Caroline Long Burry, a child welfare expert who interviewed the girl last weekend, said Komisarjevsky's daughter calls him "Daddy Josh" when she's with his family, but refers to him as the son of her grandfather when with her maternal relatives.

Burry described the girl as bright and engaging and expressed concerns that if Komisarjevsky is sentenced to death "she would have to live on a daily basis with being labeled and quite possibly stigmatized with the fact her father is on death row and there is an execution coming up." She also said the girl is known to withdraw and has a lot of anxiety.

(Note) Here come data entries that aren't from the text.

-- ==== Sys2Proof/Laws/Queue.lean ====
section
/-! SUPPORT. The queue storage keeps its shape: every operation that writes the queue, and the reset state
(`10_state.md` R46, 1; `20_memory.md` R68). -/

namespace Sys2Proof.Machine

open Sys2Proof

variable {c : Config} {s : State}

theorem enqueue_keeps_shape (w : Report) (h : s.QueueShape c) : (enqueue c w s).QueueShape c := by
  by_cases hr : s.qCount < c.queueCap
  · rw [enqueue_room w hr]
    exact ⟨by simpa using h.mem_length, by simpa using h.head_lt, by simpa using hr⟩
  · rwa [enqueue_full w hr]

theorem dequeue_keeps_shape (h : s.QueueShape c) : (dequeue c s).QueueShape c := by
  have hpos : 0 < c.queueCap := Nat.lt_of_le_of_lt (Nat.zero_le _) h.head_lt
  by_cases hn : 0 < s.qCount
  · rw [dequeue_some hn]
    exact ⟨by simpa using h.mem_length, by simpa using Nat.mod_lt _ hpos,
      by simpa using Nat.le_trans (Nat.sub_le _ _) h.count_le⟩
  · rw [dequeue_empty (by omega)]
    exact ⟨by simpa using h.mem_length, by simpa using h.head_lt, by simpa using h.count_le⟩

theorem drainRelay_keeps_shape (h : s.QueueShape c) : (drainRelay c s).QueueShape c := by
  rcases drainRelay_cases c s with ⟨_, e⟩ | ⟨_, e⟩
  · rw [e]
    exact enqueue_keeps_shape _ ⟨by simpa using h.mem_length, by simpa using h.head_lt, by simpa using h.count_le⟩
  · rwa [e]

theorem resetBlock_has_shape (hc : 1 ≤ c.queueCap) : (resetBlock c s).QueueShape c :=
  ⟨by simp [resetBlock], hc, Nat.zero_le _⟩

theorem reset_has_shape : State.reset.QueueShape blockConfig := ⟨by decide, by decide, by decide⟩

/-- The slot an enqueue writes lies in the storage. -/
theorem enqSlot_lt (h : s.QueueShape c) : enqSlot c s < c.queueCap :=
  Nat.mod_lt _ (Nat.lt_of_le_of_lt (Nat.zero_le _) h.head_lt)

/-- Reading a slot after an enqueue: the written slot gives the word, every other slot what it gave before. -/
theorem slot_withSlot (i j : Nat) (w : Report) (hj : j < s.qMem.length) :
    (s.withSlot i w).slot j = if i = j then w else s.slot j := by
  by_cases h : i = j
  · subst h
    simp [State.slot, hj]
  · simp [State.slot, List.getD_eq_getElem?_getD, List.getElem?_set_ne h, h]

end Sys2Proof.Machine
end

Prosecutor Michael Dearington reminded jurors under cross-examination that Komisarjevsky was convicted of sexually assaulting and killing a girl less than two years older than his daughter. Dearington also noted that those sentenced to death spend many years on death row and asked Burry about the last execution, which was in 2005 and was the only one since 1960 in Connecticut.

Komisarjevsky, speaking for the first time in his trial other than a taped confession, told the trial judge earlier Wednesday that his daughter was coached, an allegation denied by an attorney for the girl's guardian.

"I've carefully come to the overwhelming opinion that I am not at all comfortable putting my daughter in a position wherein she may feel that she has to explain or justify herself to anyone who perceives her statements to somehow help one of the most hated people in America," Komisarjevsky said.

"She's 9 years old. Had this interview been her decision to make and she was old enough to understand that decision that would be one thing. However, that is not the case in this situation. The decision has been made for her," he said.

Komisarjevsky noted his life is on the line. He said the negative consequences to his daughter outweigh the benefits of helping to save his life.

"I will not beg for my life," he said. "I will humbly request in earnest that your honor please uphold the thoughtfully weighed decision of defendant over the wish of the defense team."

Komisarjevsky's lawyers played the videotape of the girl in hopes of persuading jurors to spare him the death penalty. New Haven Superior Court Judge Jon Blue agreed with the attorneys that they have the final say.

The attorney for the girl's guardian said the interview with the girl was done carefully in a nonconfrontational way.

Komisarjevsky said his daughter has been told by her guardian not to talk about him.

"It should also be considered how her memorialized words will affect her emotionally and psychologically in the future if she believes she's party to assisting the effort to put me to death," he said.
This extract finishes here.